The only thing that actually explains how bad this has gone is a complete removal of culture, confidence, identity, spirit. Call it what you like, but it is a mental and somewhat intangible thing about team sports that we completely gave up, and we gave it up willingly when there was no need.
It’s not like Frank is so bad tactically or whatever that he was out of his depth in this league, clearly he has done ok with Brentford. But the point is he was such a bad appointment, considering where the squad was mentally last summer, and what they had been left with, that I think it ruined every intangible, cultural, foundational aspect the team.
To go through what the players went through last season was an immense psychological event. It was a ‘thing’. A thing that should have been understood and appreciated for what it was. If you don’t think it was a thing (and the club didn’t) and you just see a team that under performed in the league but pulled a trophy out of the bag in the second tier competition, you probably make the exact moves the club made. But if you understand it was a thing, where because of what the players went through with injuries, and they were asked to keep believing in each other, to keep believing in their idea, to work together to become legends of the club and get their picture’s on the walls of the stadium, to know that even though they kept getting hit with relentless negativity all through the season that they would be winners at the end. And to then have it all happen. If you understand that, and what they went through, you don’t appoint Thomas Frank. Or if you do appoint him, you don’t expect him to say things like ‘we will lose games’ or ‘we’re turning around a tanker. We’re not a real champions league club, we finished 17th last year’.

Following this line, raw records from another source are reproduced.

-- ==== Sys2Proof/Safety.lean ====
section
/-! DEFINITION. What a legal state is, what a run's end and observation are (70_reset_and_hazards R377, R379), what a
response stream looks like (30_encoding R118), and the shapes of effect that claims are stated with. -/

namespace Sys2Proof.Machine

/-! ## Legal states -/

/-- The CSR fields hold legal values (10_state R43, R45, R46). -/
def State.csrsLegal (s : State) : Bool :=
  ptfrLenMin ≤ s.ptfrLen.toNat && s.ptfrLen.toNat ≤ ptfrLenMax &&
  (s.evtPending &&& ~~~evtMask == 0) && (s.evtEnable &&& ~~~evtMask == 0)

/-- The remainder invariant (10_state R55, R56; 41_ptfr_parser R220) and how `parse_state` goes with it (R219). -/
def State.remainderLegal (s : State) : Bool :=
  (s.remKind == .bytes) == !s.rem.isEmpty && s.rem.length ≤ remCap &&
  (s.parseState == .waitMore) == (s.remKind == .bytes) &&
  (s.parseState != .resync || s.remKind == .empty)

/-- A context holds at most `max` bytes, and none while it is inactive (10_state R61). -/
def Context.legal (max : Nat) (c : Context) : Bool :=
  c.buf.length ≤ max && (c.active || c.buf.isEmpty)

/-- The invariant of the block: every value is one the spec allows. The configuration's numeric limits are part of it (R380). -/
abbrev State.Inv (s : State) : Prop :=
  limitsValid s.cfg = true ∧ s.csrsLegal = true ∧ s.remainderLegal = true ∧
  s.ctxHl.legal s.cfg.maxRecordBytes = true ∧ s.ctxLl.legal s.cfg.maxRecordBytes = true

/-- The commands the table build holds (70_reset_and_hazards R372). -/
def held : Opcode → Bool
  | .nop => false
  | .genc => true
  | .gdec => true
  | .gerr => true
  | .frame => true
  | .srst => false
  | .csrr => false
  | .csrw => false

/-! ## Runs (R377, R379) -/

/-- A clean launch state for frames of `len` bytes: the reset state of a configuration with `TABLES_READY = 1` and PTFR_LEN
equal to `len` (R379). -/
def State.cleanLaunch (c : Config) (len : Nat) : State :=
  { State.resetWith c with tables := .built, ptfrLen := BitVec.ofNat 12 len }

/-- A run has ended: every command has completed, none is held, every response word has been delivered (R377). -/
abbrev State.runEnded (s : State) : Prop := s.cmdPart = [] ∧ s.cmdIn = [] ∧ s.rspOut = []

/-- A run has ended: its block has nothing left to execute and nothing left to deliver (R377). -/
abbrev Run.ended (r : Run) : Prop := r.state.runEnded

/-- What is observed at the end of a run (R377). -/
structure Observation where
  responses : List Word
  csrs : List Word
  remKind : RemKind
  rem : List Byte
  parseState : ParseState
  llpPending : Bool
  ctxHl : Context
  ctxLl : Context
  irq : Bool
  deriving DecidableEq, Repr

/-- The implemented CSRs, in address order (10_state section 3). -/
def allCsrs : List Csr :=
  [.id, .ctrl, .status, .ptfrLen, .fillCode, .evtPending, .evtEnable,
   .cntFrames, .cntPtdps, .cntRecords, .cntCorrBits, .cntUncorr, .cntLenErr, .cntClr]

/-- The observation of a block from which the response words `responses` have come: the full response stream, the CSR file, the
parser's state, both contexts, `irq` (R377). -/
def State.observe (s : State) (responses : List Word) : Observation :=
  ⟨responses, allCsrs.map s.csrValue, s.remKind, s.rem, s.parseState, s.llpPending, s.ctxHl, s.ctxLl, s.irq⟩

/-- The observation of a run (R377). -/
def Run.observe (r : Run) : Observation := r.state.observe r.responses

/-! ## Response streams (30_encoding R118) -/

/-- TAG, bits [31:24] of a response's first word (R118). -/
def rspTag (w : Word) : BitVec 8 := w.extractLsb' 24 8

/-- How many words a response has, by its first word alone; `none` for a tag that is never emitted (R118). -/
def rspLength (w : Word) : Option Nat :=
  match (rspTag w).toNat with
  | 0x81 => some 1
  | 0x82 => some 1
  | 0x83 => some 1
  | 0xC0 => some 2
  | 0x98 => some 1
  | 0x90 => some (1 + wordsFor (w.extractLsb' 0 16).toNat)
  | 0x91 => some (1 + wordsFor (w.extractLsb' 0 16).toNat)
  | 0xB0 => some (1 + wordsFor (w.extractLsb' 0 20).toNat)
  | 0xB1 => some (1 + wordsFor (w.extractLsb' 0 20).toNat)
  | 0x9F => some 1
  | 0xE0 => some 1
  | _ => none

/-- One whole response: a tag of the table and the number of words it stands for (R118). -/
def isResponse : List Word → Bool
  | [] => false
  | w :: ws => rspLength w == some (ws.length + 1)

/-- A response that begins with a given tag. -/
def hasTag (tag : BitVec 8) : List Word → Bool
  | [] => false
  | w :: _ => rspTag w == tag

/-- Byte `k` of a sequence packed in words: word `floor(k/4)`, bits `[31 - 8*(k mod 4) : 24 - 8*(k mod 4)]` (20_memory R82). -/
def packedByte (ws : List Word) (k : Nat) : Byte := (ws.getD (k / 4) 0).extractLsb' (24 - 8 * (k % 4)) 8

/-! ## Shapes of effect -/

/-- The pending bits of the command-interface events (60_exceptions R330). -/
def commandEvents : Word := 0x0000000F

/-- The pending bits of the frame events (60_exceptions R330). -/
def frameEvents : Word := 0x000FFF00

/-- `t` is `s` but for what FRAME may write (41_ptfr_parser R212): its words are consumed, responses are appended, frame events
become pending, and the counters, the parser's cross-frame state and the contexts may change. -/
def FrameWrites (s t : State) : Prop :=
  ∃ ws p k rk rm ps lp hc lc,
    t = { s with
      cmdPart := [], rspOut := s.rspOut ++ ws, evtPending := s.evtPending ||| p, counters := k
      remKind := rk, rem := rm, parseState := ps, llpPending := lp, ctxHl := hc, ctxLl := lc } ∧
    p &&& ~~~frameEvents = 0

/-- `t` has the same Golay tables, configuration, CSR values but EVT_PENDING and the counters, and host words as `s`. -/
abbrev SameControl (s t : State) : Prop :=
  t.cfg = s.cfg ∧ t.tables = s.tables ∧ t.ctrl = s.ctrl ∧ t.ptfrLen = s.ptfrLen ∧ t.fillCode = s.fillCode ∧
  t.evtEnable = s.evtEnable

/-- `t` has the same parser and reassembler state as `s` (20_memory R93). -/
abbrev SameParser (s t : State) : Prop :=
  t.remKind = s.remKind ∧ t.rem = s.rem ∧ t.parseState = s.parseState ∧ t.llpPending = s.llpPending ∧
  t.ctxHl = s.ctxHl ∧ t.ctxLl = s.ctxLl

/-- The other latency class. -/
def Latency.other : Latency → Latency
  | .hl => .ll
  | .ll => .hl

/-- Reassemble a list of PTDPs of one latency class, one after another (42_reassembly R270). -/
def takeAll (t : Latency) : List Ptdp → State → State
  | [], s => s
  | p :: ps, s => takeAll t ps (s.raTake t p.fragment p.content p.data)

/-- Run a list of frames one after another, each a FRAME command with its words already received. -/
def runFrames : List (List Byte) → State → Host.Outcome State Fault Refusal
  | [], s => .next s
  | f :: fs, s =>
    match exec (.frame 0 f) s with
    | .next t => runFrames fs t
    | .fault r => .fault r
    | .refused r => .refused r

/-- The state with OFFCHK_EN set to a given value (10_state R41). -/
def State.withOffchk (s : State) (b : Bool) : State := { s with ctrl := bit b ++ s.ctrl.extractLsb' 0 4 }

end Sys2Proof.Machine
end

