/-- GDEC answers {0x82, 0, E, D} with (D, E) = gdec(R) and changes nothing else (R163), and its worked example and its first two corner
cases under the default G_P. -/
def Obligations.GdecAnswersDataAndCount : Prop :=
  (∀ (s : State) (r : BitVec 24), s.tables = .built →
    exec (.gdec r) s = .next { s with
      cmdPart := []
      rspOut := s.rspOut ++ [0x82000000#32 ||| ((gdec s.cfg.gP r).2.setWidth 32 <<< 12) ||| (gdec s.cfg.gP r).1.setWidth 32] }) ∧
  gdec Config.defaultGP 0xA9C116 = (0xABC, 2) ∧ gdec Config.defaultGP 0x000000 = (0, 0) ∧
  gdec Config.defaultGP 0xFFFFFF = (0xFFF, 0)

/-- GERR answers {0x83, 0, E} with E the error count of gdec(R) and changes nothing else (R164), and its worked example under the default
G_P. -/
def Obligations.GerrAnswersTheCount : Prop :=
  (∀ (s : State) (r : BitVec 24), s.tables = .built →
    exec (.gerr r) s = .next { s with
      cmdPart := [], rspOut := s.rspOut ++ [0x83000000#32 ||| (gdec s.cfg.gP r).2.setWidth 32] }) ∧
  (gdec Config.defaultGP 0xABC111).2 = 4

/-- Under a valid parameter set the syndrome is zero exactly on codewords, and two patterns of weight at most 3 with the same syndrome
are equal (R157). -/
def Obligations.SyndromesTellLightPatternsApart : Prop :=
  ∀ g : Rows, golayValid g = true →
    (∀ r : BitVec 24, syn g r = 0 ↔ ∃ m, r = encT g m) ∧
    (∀ e e' : BitVec 24, popcount e ≤ 3 → popcount e' ≤ 3 → syn g e = syn g e' → e = e')

/-- R155, R156: under a valid parameter set the correct and error tables are the ones the rules fill: an entry reached by an error
pattern of weight 1 to 3 holds its data half and its weight, entry 0 holds 0, every other entry keeps 0xFFF and 4. -/
def Obligations.TablesAreTheFilledTables : Prop :=
  ∀ g : Rows, golayValid g = true →
    corT g 0 = 0 ∧ errT g 0 = 0 ∧
    (∀ e : BitVec 24, 1 ≤ popcount e → popcount e ≤ 3 → corT g (syn g e) = dataHalf e ∧ (errT g (syn g e)).toNat = popcount e) ∧
    (∀ x : BitVec 12, x ≠ 0 → (∀ e : BitVec 24, 1 ≤ popcount e → popcount e ≤ 3 → syn g e ≠ x) → corT g x = 0xFFF ∧ errT g x = 4)

/-- R159 (a), (b): under a valid parameter set up to three bit errors are corrected and counted. -/
def Obligations.UpToThreeFlipsAreCorrected : Prop :=
  ∀ (g : Rows) (m : BitVec 12) (e : BitVec 24), golayValid g = true → popcount e ≤ 3 →
    (gdec g (encT g m ^^^ e)).1 = m ∧ (gdec g (encT g m ^^^ e)).2.toNat = popcount e

/-- R159 (c): four bit errors always give E = 4, with the data the rule names. -/
def Obligations.FourFlipsAreUncorrectable : Prop :=
  ∀ (g : Rows) (m : BitVec 12) (e : BitVec 24), golayValid g = true → popcount e = 4 →
    gdec g (encT g m ^^^ e) = (m ^^^ dataHalf e ^^^ 0xFFF, 4)

/-- R159 (g) and R158: an error that is a non-zero codeword goes unseen; E is at most 4, is 0 exactly on codewords, and where it is 4
the data is the complement of the received data. -/
def Obligations.ErrorCountsOfAnyWord : Prop :=
  ∀ g : Rows, golayValid g = true →
    (∀ m d : BitVec 12, gdec g (encT g m ^^^ encT g d) = (m ^^^ d, 0)) ∧
    (∀ r : BitVec 24, (gdec g r).2.toNat ≤ 4 ∧ ((gdec g r).2 = 0 ↔ ∃ m, r = encT g m) ∧
      ((gdec g r).2 = 4 → (gdec g r).1 = dataHalf r ^^^ 0xFFF))

/-! ## FRAME -/

/-- FRAME completes on every frame of legal length once the tables are ready: it answers PTFR_HDR first and FRAME_DONE last, with the
values after the frame, counts one frame, and writes nothing but what R212 lets it write. Its frame: the tables, CTRL, PTFR_LEN,
FILL_CODE, EVT_ENABLE, the host's words and the configuration stay. -/
def Obligations.FrameAnswersHeaderToDone : Prop :=
  ∀ (s : State) (f : List Byte), s.tables = .built → 5 ≤ f.length → f.length ≤ 2051 →
    ∃ t ws, exec (.frame 0 f) s = .next t ∧ FrameWrites s t ∧
      t.counters.frames = s.counters.frames + 1 ∧
      t.rspOut = s.rspOut
        ++ [ptfrHdr (byteAt f 0) (llpOf (gdec s.cfg.gP (codewordAt f 1)).1) (gdec s.cfg.gP (codewordAt f 1)).2
              (offOf (gdec s.cfg.gP (codewordAt f 1)).1)]
        ++ ws ++ [frameDoneRsp t.parseState t.remKind t.llpPending t.rem.length]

In every respect, Frank was a terrible custodian of what was left behind by the previous manager. He probably doesn’t even realise he did it, but he systematically destroyed everything that was left behind. These players went through that massive psychological event and were winners, and probably felt amazing. And then they were told they actually weren’t that good. They went from inspiration and bravery to risk aversion. They went from aggression to caution. And they went from a winner to someone that had never won anything or operated at their level.
As I said, if you believe last season was a ‘thing’, then you don’t make the moves the club made. The only thing that explains a relegation is a complete mental breakdown of the team. This wasn’t inevitable. This is not because the players are all so bad. The club chose this direction. Because they didn’t understand what happened last season in my view.
To bring it back to Xavi, and to be fair to the club, I think signing players like him and Gallagher shows they are clearly trying to push the boat out on wages a bit more. They were trying to change one aspect of what has previously held us back. And even that should normally prevent us from being relegated, because we’re signing higher quality. But by failing to recognise and understand what happened last season, these signings are ineffective and meaningless because they’re in a team with no culture, identity, belief, confidence, any foundation whatsoever. And that was because the club chose to blow it all up willingly.